How Much Should I Take?

Most people in the US are deficient in lutein. People who consume more than two alcoholic beverages a week, men, and smokers have a lower intake of lutein. Lutein intake is generally higher among women, older people, and those with high blood pressure.

Consuming 6-20 mg of lutein daily is required to obtain a health benefit, according to research on optimal amounts. To lower the chances of developing cataracts and age-related macular degeneration, many nutritionally oriented practitioners recommend taking 6 mg of lutein every day. A dose of 10 mg per day of supplemental lutein has been shown to be effective for the relief of symptoms associated with age-related macular degeneration.

There are two main dosages for commercially available lutein, 6mg, and 20mg. Lutein is mainly derived from the petals of marigold flowers. When taking lutein supplements, it is better to do so with a high-fat meal rather than a low-fat meal.14 While some commercial multivitamins now include small amounts of lutein among their ingredients, and research suggests that the very small doses provided in these multivitamins (usually 0.25 mg) are likely to have negligible health benefits.

3 A diet rich in lutein leads to higher levels of lutein in the blood, which has been shown to improve eye health. The best sources of lutein are dark green leafy vegetables like broccoli, spinach, and kale. Lutein is found in corn in high amounts, making up 60% of the total carotenoids. Orange peppers have a high zeaxanthin content, making up 37% of total carotenoids. Kiwi contains large amounts of both lutein and zeaxanthin. A cup of kale has almost twice as much lutein as a cup of spinach, and broccoli has less than 10% of the amount of lutein found in kale.
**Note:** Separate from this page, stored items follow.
theorem Dev.badFlit_keeps {kof : KeptOf} (d : Dev) (p : Nat) (crc : Bool) (hd : d.Kept kof) :
    (Dev.badFlit d p crc).Kept kof := by
  unfold Dev.badFlit
  try dsimp only
  repeat' first
    | with_reducible assumption
    | intro _
    | with_reducible apply keep_ite
    | with_reducible apply Dev.takeMark_keeps
    | with_reducible apply Dev.crcFails_keeps
    | with_reducible apply Dev.protoError_keeps
    | simp only [keep_mk]
    | dsimp only
    | split
    | with_reducible refine keep_fst (by with_reducible assumption) ?_

theorem Dev.outOfWindow_keeps {kof : KeptOf} (d : Dev) (p : Nat) (hd : d.Kept kof) :
    (Dev.outOfWindow d p).Kept kof := by
  unfold Dev.outOfWindow
  try dsimp only
  repeat' first
    | with_reducible assumption
    | intro _
    | with_reducible apply Dev.inc_keeps
    | with_reducible apply Dev.enterRetrain_keeps
    | simp only [keep_mk]
    | dsimp only
    | split
    | with_reducible refine keep_fst (by with_reducible assumption) ?_

theorem Dev.replayRequest_keeps {kof : KeptOf} (d : Dev) (p s : Nat) (hd : d.Kept kof) :
    (Dev.replayRequest d p s).Kept kof := by
  unfold Dev.replayRequest
  try dsimp only
  repeat' first
    | with_reducible assumption
    | intro _
    | with_reducible apply keep_ite
    | with_reducible apply Dev.ackFlits_keeps
    | with_reducible apply Dev.replayFrom_keeps
    | with_reducible apply Dev.outOfWindow_keeps
    | simp only [keep_mk]
    | dsimp only
    | split
    | with_reducible refine keep_fst (by with_reducible assumption) ?_

theorem Dev.linkctlIn_keeps {kof : KeptOf} (d : Dev) (p sub : Nat) (c : Ctrl) (act : Dev → Dev) (hd : d.Kept kof) (hact : ∀ d, d.Kept kof → (act d).Kept kof) :
    (Dev.linkctlIn d p sub c act).Kept kof := by
  unfold Dev.linkctlIn
  try dsimp only
  repeat' first
    | with_reducible assumption
    | intro _
    | with_reducible apply keep_ite
    | with_reducible apply Dev.receive_keeps
    | with_reducible apply Dev.receiveLinkctl_keeps
    | simp only [keep_mk]
    | with_reducible apply hact
    | simp only [id_eq]
    | dsimp only
    | split
    | with_reducible refine keep_fst (by with_reducible assumption) ?_

theorem Dev.replayReqIn_keeps {kof : KeptOf} (d : Dev) (p : Nat) (c : Ctrl) (b : Body) (hd : d.Kept kof) :
    (Dev.replayReqIn d p c b).Kept kof := by
  unfold Dev.replayReqIn
  try dsimp only
  repeat' first
    | with_reducible assumption
    | intro _
    | with_reducible apply Dev.linkctlIn_keeps
    | with_reducible apply Dev.replayRequest_keeps
    | simp only [keep_mk]
    | dsimp only
    | split
    | with_reducible refine keep_fst (by with_reducible assumption) ?_

theorem Dev.replayStartIn_keeps {kof : KeptOf} (d : Dev) (p : Nat) (c : Ctrl) (b : Body) (hd : d.Kept kof) :
    (Dev.replayStartIn d p c b).Kept kof := by
  unfold Dev.replayStartIn
  try dsimp only
  repeat' first
    | with_reducible assumption
    | intro _
    | with_reducible apply keep_ite
    | with_reducible apply Dev.linkctlIn_keeps
    | with_reducible apply Dev.modLink_keeps
    | simp only [keep_mk]
    | dsimp only
    | split
    | with_reducible refine keep_fst (by with_reducible assumption) ?_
Eating eggs that have been enriched with lutein and zeaxanthin will increase the amount of lutein in your blood more than eating the same amount of lutein from spinach.17 Eggs that have been enriched with lutein come from chickens that have been fed marigold petals.


Right now, lutein in a supplement is very popular. It holds a huge chunk of the pharmaceutical market. The lutein pharmaceutical market is estimated to be valued at around $190 million. It is common to add this to food and nutraceuticals.

Many people are not aware that lutein is also used in pet food and fish feed. It is not only helpful for the human body, but it is also safe for animals. A lot of the market is made up of products that improve eye health.

Although there have always been products available that claim to offer amazing skin benefits, many new ones have emerged recently. Most of its value comes from maintaining proper ocular health. It is seen as a product that is safe to use and has multiple purposes.

You’ll reap more benefits by getting lutein from healthy meals rather than from supplements.